I agree with Allira. Relationships do evolve. My son used to ring me weekly but now he has a young baby he hasn’t got time. Whatever anyone says, boys are different. They are generally not as communicative as girls. You have not lost him. He is busy and probably doesn’t realise how the time flies. Men can be like that in my experience.

Allira Mon 23-Sept-24 10:11:47

Relationship with son breaking down

Your relationship with your son is probably not breaking down, it is evolving.

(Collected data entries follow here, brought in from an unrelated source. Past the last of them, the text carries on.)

-- ==== Sys2Proof/Machine/Fetch.lean ====
section
/-! DEFINITION. Fetching and decoding the instruction at pc (40_execution_cycle.md rules R500 to R502), and placing an
instruction's bytes where the next fetch reads them. -/

namespace Sys2Proof.Machine

/-- The bytes of the instruction at pc (rule R501): one byte gives the width, then the whole width is read. A miss of
either read is `MemoryFault(Load, pc)`. -/
def fetch (s : State) : Except Fault (List Byte) :=
  match fetchRead s s.pc 1 with
  | .ok bs => fetchRead s s.pc (lengthOf (bs.headD 0))
  | .error h => .error h

/-- Decode fetched bytes (rules R300, R502) to the row they are an encoding of, whose meaning knows its length:
an undecodable word is `ReservedInstruction(raw, len)`. A window of too few bytes, which a fetch never gives, reads as a
fetch miss. -/
def decodeFetched (pc : Word) (bs : List Byte) : Except Fault Instr :=
  match decodeRow bs with
  | some (.instr i, _) => .ok i
  | some (.invalid raw len, _) => .error (.reservedInstruction raw len)
  | none => .error (.memoryFault .load pc)

/-- Fetch and decode: the instruction the step runs, or the halt outcome (rule R500). -/
def fetchDecode (s : State) : Except Fault Instr :=
  match fetch s with
  | .ok bs => decodeFetched s.pc bs
  | .error h => .error h

/-- Place four bytes at pc so that the next step fetches them (assumption log 14). Where pc already holds four readable
bytes they are overwritten; elsewhere the bytes are registered as a program image of their own (70_reset_and_hazards.md
rule R1204), after whatever region is in the way is removed. A pc too close to the top of the address space becomes 0. -/
def placeAtPc (bytes : List Byte) (s : State) : State :=
  let t := if s.pc.toNat + 4 ≤ 2 ^ 64 then s else { s with pc := 0 }
  if t.readable t.pc 4 then { t with mem := t.mem.setBytes t.pc.toNat bytes }
  else
    let u := deallocate t.pc 4 t
    stateAfter (registerHostMemory t.pc true bytes u) u

end Sys2Proof.Machine
end

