-- ==== Sys2Proof/Certificates/Slice0/Obligations.lean ====
section
/-! DEFINITION. The statements for the provers, and the vocabulary they are written in: the frame of an instruction (what
its next state leaves as it was) and the values the spec gives, said with integers where the model computes with bits. -/

namespace Sys2Proof.Claims

open Sys2Proof.Machine

/-! ### Frames -/

/-- Every byte of memory reads as before. -/
def SameBytes (s t : State) : Prop := ∀ a, t.mem.byte a = s.mem.byte a

/-- Every byte of memory outside `lo .. lo+n-1` reads as before. -/
def SameBytesOutside (s t : State) (lo n : Nat) : Prop := ∀ a, a < lo ∨ lo + n ≤ a → t.mem.byte a = s.mem.byte a

/-- The `n` bytes from `lo` up read as the low bytes of `v`, least significant first (rule R213). -/
def StoredBytes (t : State) (lo n : Nat) (v : Word) : Prop := ∀ k, k < n → t.mem.byte (lo + k) = v.extractLsb' (8 * k) 8

/-- Every integer register reads as before. -/
def SameX (s t : State) : Prop := ∀ r : XReg, t.getX r = s.getX r

/-- Every floating register reads as before. -/
def SameF (s t : State) : Prop := ∀ r : FReg, t.getF r = s.getF r

/-- `rd` reads as `v` (as before if `rd` is x0), every other integer register reads as before (rule R33). -/
def OnlyX (s t : State) (rd : XReg) (v : Word) : Prop :=
  ∀ r : XReg, t.getX r = if r = rd ∧ rd ≠ 0 then v else s.getX r

/-- `rd` reads as `v`, every other floating register reads as before. -/
def OnlyF (s t : State) (rd : FReg) (v : Word) : Prop := ∀ r : FReg, t.getF r = if r = rd then v else s.getF r

/-- The region table, the parameters and the collaborator's answers are as before. -/
def SameTables (s t : State) : Prop := t.regions = s.regions ∧ t.cfg = s.cfg ∧ t.syscalls = s.syscalls

/-- Memory and regions of `t` are what `ops` make of those of `s`, done after the reservation is cleared and the answer is
taken (rule R1011); `rest` are the answers left, and the parameters are as before. -/
def AfterEffects (s t : State) (ops : List GuestOp) (rest : List SyscallAnswer) : Prop :=
  t.mem = (applyGuestOps ops { s with resv := none, syscalls := rest }).mem ∧
  t.regions = (applyGuestOps ops { s with resv := none, syscalls := rest }).regions ∧
  t.resv = none ∧ t.syscalls = rest ∧ t.cfg = s.cfg

/-- ECALL completes at `s` with `v` in x10 after the effects `ops`: the pc advances by 4, every other register is as
before. -/
def CallReturns (s : State) (ops : List GuestOp) (rest : List SyscallAnswer) (v : Word) : Prop :=
  ∃ t, exec .ecall s = .next t ∧ OnlyX s t 10 v ∧ SameF s t ∧ t.pc = s.pc + 4 ∧ AfterEffects s t ops rest

/-- ECALL ends the run at `s` with the code `c` after the effects `ops`: every register and the pc are as before. -/
def CallExits (s : State) (ops : List GuestOp) (rest : List SyscallAnswer) (c : Word) : Prop :=
  ∃ t, exec .ecall s = .fault (.exit c t) ∧ SameX s t ∧ SameF s t ∧ t.pc = s.pc ∧ AfterEffects s t ops rest

/-- `i` completes at `s`: rd gets `v`, the pc becomes `pc`, all else is as before. -/
def WritesX (i : Instr) (s : State) (rd : XReg) (v pc : Word) : Prop :=
  ∃ t, exec i s = .next t ∧ OnlyX s t rd v ∧ t.pc = pc ∧ SameF s t ∧ SameBytes s t ∧ t.resv = s.resv ∧ SameTables s t

/-- `i` completes at `s`: the floating register rd gets `v`, the pc becomes `pc`, all else is as before. -/
def WritesF (i : Instr) (s : State) (rd : FReg) (v pc : Word) : Prop :=
  ∃ t, exec i s = .next t ∧ OnlyF s t rd v ∧ t.pc = pc ∧ SameX s t ∧ SameBytes s t ∧ t.resv = s.resv ∧ SameTables s t

/-- `i` completes at `s`: the pc becomes `pc`, all else is as before. -/
def OnlyPc (i : Instr) (s : State) (pc : Word) : Prop :=
  ∃ t, exec i s = .next t ∧ t.pc = pc ∧ SameX s t ∧ SameF s t ∧ SameBytes s t ∧ t.resv = s.resv ∧ SameTables s t

/-- `i` completes at `s`: the `n` bytes at address `a` become the low bytes of `v`, the pc becomes `pc`, all else is as
before. -/
def Stores (i : Instr) (s : State) (a : Word) (n : Nat) (v pc : Word) : Prop :=
  ∃ t, exec i s = .next t ∧ StoredBytes t a.toNat n v ∧ SameBytesOutside s t a.toNat n ∧ t.pc = pc ∧ SameX s t ∧
    SameF s t ∧ t.resv = s.resv ∧ SameTables s t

AGAA4 Mon 23-Sept-24 09:30:42

There is a saying "Hold them tightly with loose hands". I took this to mean that your love for them will always be strong but you have to let them go. Parents need their adult children more than the children need their parents.
They will always love you but their busy independent lives take over and you may not see them as much.
Just feel proud that you have brought up a now independent young man.

kircubbin2000 Mon 23-Sept-24 08:25:13

My son is now so busy with his in laws as the grandad is ill and my dil had a new job which entails trips abroad regularly. By the time he works ,takes children to school and shops and cooks I rarely see him. However when I had a run of hospital appts and procedures he took me to all of them and was there in any emergency. Your son sounds normal.

BlueBelle Mon 23-Sept-24 08:24:31

Girls / boys makes no difference some stay nearby, most have been given the confidence to move away and lead their own lives
I left home to get married and moved to the other side of the world I loved my parents very very much but never gave it a thought when given the opportunity of adventure and a new exciting life with the man I adored, I came back twelve years later when life and husband wasnt so adorable. they were always there for me bless them

The best you can do is bring your children up to be strong independant people to make their own way in life THEN be there if things don’t go right otherwise expect nothing much

Your expectations are way over the top, open up your own life and enjoy it with your husband life is very very brief it really is

Cambsnan Mon 23-Sept-24 08:20:14

Your sons live is busy but that does not mean he does not love you. Try not to be needy as that will make visits and call tense for all. Be interested in what he is doing and continue to be supportive of him and his partner. Maybe book a weekend away for all of you so you can reconnect.

Astitchintime Mon 23-Sept-24 08:18:36

My advice???? Cut the apron strings, let him go and stop trying to smother him.